Ms. Helen E. Wilson, Highcroft Veterinary Referrals, 615 Wells Road, Whitchurch, Bristol BS14 9BE, United Kingdom. Email: vethew@gmail.com

Abstract

Objective

To evaluate the effect of dog food on the adsorptive capacity of activated charcoal.

Design

In vitro laboratory study.

Setting

University veterinary teaching hospital.

Animals

None.

Interventions

None.

Materials and Methods

A fixed quantity of acetaminophen (50 mg) was added to a fixed quantity of activated charcoal (1 g), mixed with varying amounts of dog food (2–14 g). The admixture was agitated for 5 minutes, incubated at 38.5°C for 1 hour and then centrifuged for 30 minutes. The concentration of residual, nonadsorbed acetaminophen in the supernatant was quantitatively assayed by reverse phase high-pressure liquid chromatography with ultraviolet detection. Data were tested by linear regression analysis and statistical significance was set at P < 0.05.
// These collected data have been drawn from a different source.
-- ==== Sys2Proof/Laws/State.lean ====
section
/-! SUPPORT. One lemma per field per update of the state, each true by definition. -/

namespace Sys2Proof.Machine

variable (s : State)

/-! ### `State.onEnv` -/

@[simp] theorem State.onEnv_cfg (f : Env → Env) : (s.onEnv f).cfg = s.cfg := rfl
@[simp] theorem State.onEnv_env (f : Env → Env) : (s.onEnv f).env = f s.env := rfl
@[simp] theorem State.onEnv_started (f : Env → Env) : (s.onEnv f).started = s.started := rfl
@[simp] theorem State.onEnv_hostQueue (f : Env → Env) : (s.onEnv f).hostQueue = s.hostQueue := rfl
@[simp] theorem State.onEnv_hostPos (f : Env → Env) : (s.onEnv f).hostPos = s.hostPos := rfl
@[simp] theorem State.onEnv_radio (f : Env → Env) : (s.onEnv f).radio = s.radio := rfl
@[simp] theorem State.onEnv_arb (f : Env → Env) : (s.onEnv f).arb = s.arb := rfl
@[simp] theorem State.onEnv_ring (f : Env → Env) : (s.onEnv f).ring = s.ring := rfl
@[simp] theorem State.onEnv_xreg (f : Env → Env) : (s.onEnv f).xreg = s.xreg := rfl
@[simp] theorem State.onEnv_irq (f : Env → Env) : (s.onEnv f).irq = s.irq := rfl
@[simp] theorem State.onEnv_res (f : Env → Env) : (s.onEnv f).res = s.res := rfl
@[simp] theorem State.onEnv_faultMark (f : Env → Env) : (s.onEnv f).faultMark = s.faultMark := rfl
@[simp] theorem State.onEnv_refuseMark (f : Env → Env) : (s.onEnv f).refuseMark = s.refuseMark := rfl
@[simp] theorem State.onEnv_hostMem (f : Env → Env) : (s.onEnv f).hostMem = s.hostMem := rfl
@[simp] theorem State.onEnv_epd (f : Env → Env) : (s.onEnv f).epd = s.epd := rfl
@[simp] theorem State.onEnv_draw (f : Env → Env) : (s.onEnv f).draw = s.draw := rfl
@[simp] theorem State.onEnv_trace (f : Env → Env) : (s.onEnv f).trace = s.trace := rfl

/-! ### `State.onRadio` -/

@[simp] theorem State.onRadio_cfg (f : RadioFlags → RadioFlags) : (s.onRadio f).cfg = s.cfg := rfl
@[simp] theorem State.onRadio_env (f : RadioFlags → RadioFlags) : (s.onRadio f).env = s.env := rfl
@[simp] theorem State.onRadio_started (f : RadioFlags → RadioFlags) : (s.onRadio f).started = s.started := rfl
@[simp] theorem State.onRadio_hostQueue (f : RadioFlags → RadioFlags) : (s.onRadio f).hostQueue = s.hostQueue := rfl
@[simp] theorem State.onRadio_hostPos (f : RadioFlags → RadioFlags) : (s.onRadio f).hostPos = s.hostPos := rfl
@[simp] theorem State.onRadio_radio (f : RadioFlags → RadioFlags) : (s.onRadio f).radio = f s.radio := rfl
@[simp] theorem State.onRadio_arb (f : RadioFlags → RadioFlags) : (s.onRadio f).arb = s.arb := rfl
@[simp] theorem State.onRadio_ring (f : RadioFlags → RadioFlags) : (s.onRadio f).ring = s.ring := rfl
@[simp] theorem State.onRadio_xreg (f : RadioFlags → RadioFlags) : (s.onRadio f).xreg = s.xreg := rfl
@[simp] theorem State.onRadio_irq (f : RadioFlags → RadioFlags) : (s.onRadio f).irq = s.irq := rfl
@[simp] theorem State.onRadio_res (f : RadioFlags → RadioFlags) : (s.onRadio f).res = s.res := rfl
@[simp] theorem State.onRadio_faultMark (f : RadioFlags → RadioFlags) : (s.onRadio f).faultMark = s.faultMark := rfl
@[simp] theorem State.onRadio_refuseMark (f : RadioFlags → RadioFlags) : (s.onRadio f).refuseMark = s.refuseMark := rfl
@[simp] theorem State.onRadio_hostMem (f : RadioFlags → RadioFlags) : (s.onRadio f).hostMem = s.hostMem := rfl
@[simp] theorem State.onRadio_epd (f : RadioFlags → RadioFlags) : (s.onRadio f).epd = s.epd := rfl
@[simp] theorem State.onRadio_draw (f : RadioFlags → RadioFlags) : (s.onRadio f).draw = s.draw := rfl
@[simp] theorem State.onRadio_trace (f : RadioFlags → RadioFlags) : (s.onRadio f).trace = s.trace := rfl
Measurements and Main Results

A statistically significant reduction in the adsorptive capacity of activated charcoal was demonstrated with increasing amounts of dog food (R2 = 0.54; P = 0.0018). However, all measurements of residual acetaminophen were less than 100 mg/L, representing a reduction in acetaminophen concentration of more than 98.6%.

Conclusions

The addition of dog food to activated charcoal reduces its total adsorptive capacity for acetaminophen. However, this reduction in adsorptive capacity is unlikely to be clinically significant in the presence of both the formulation of dog food and the ratio of dog food to charcoal used in this study.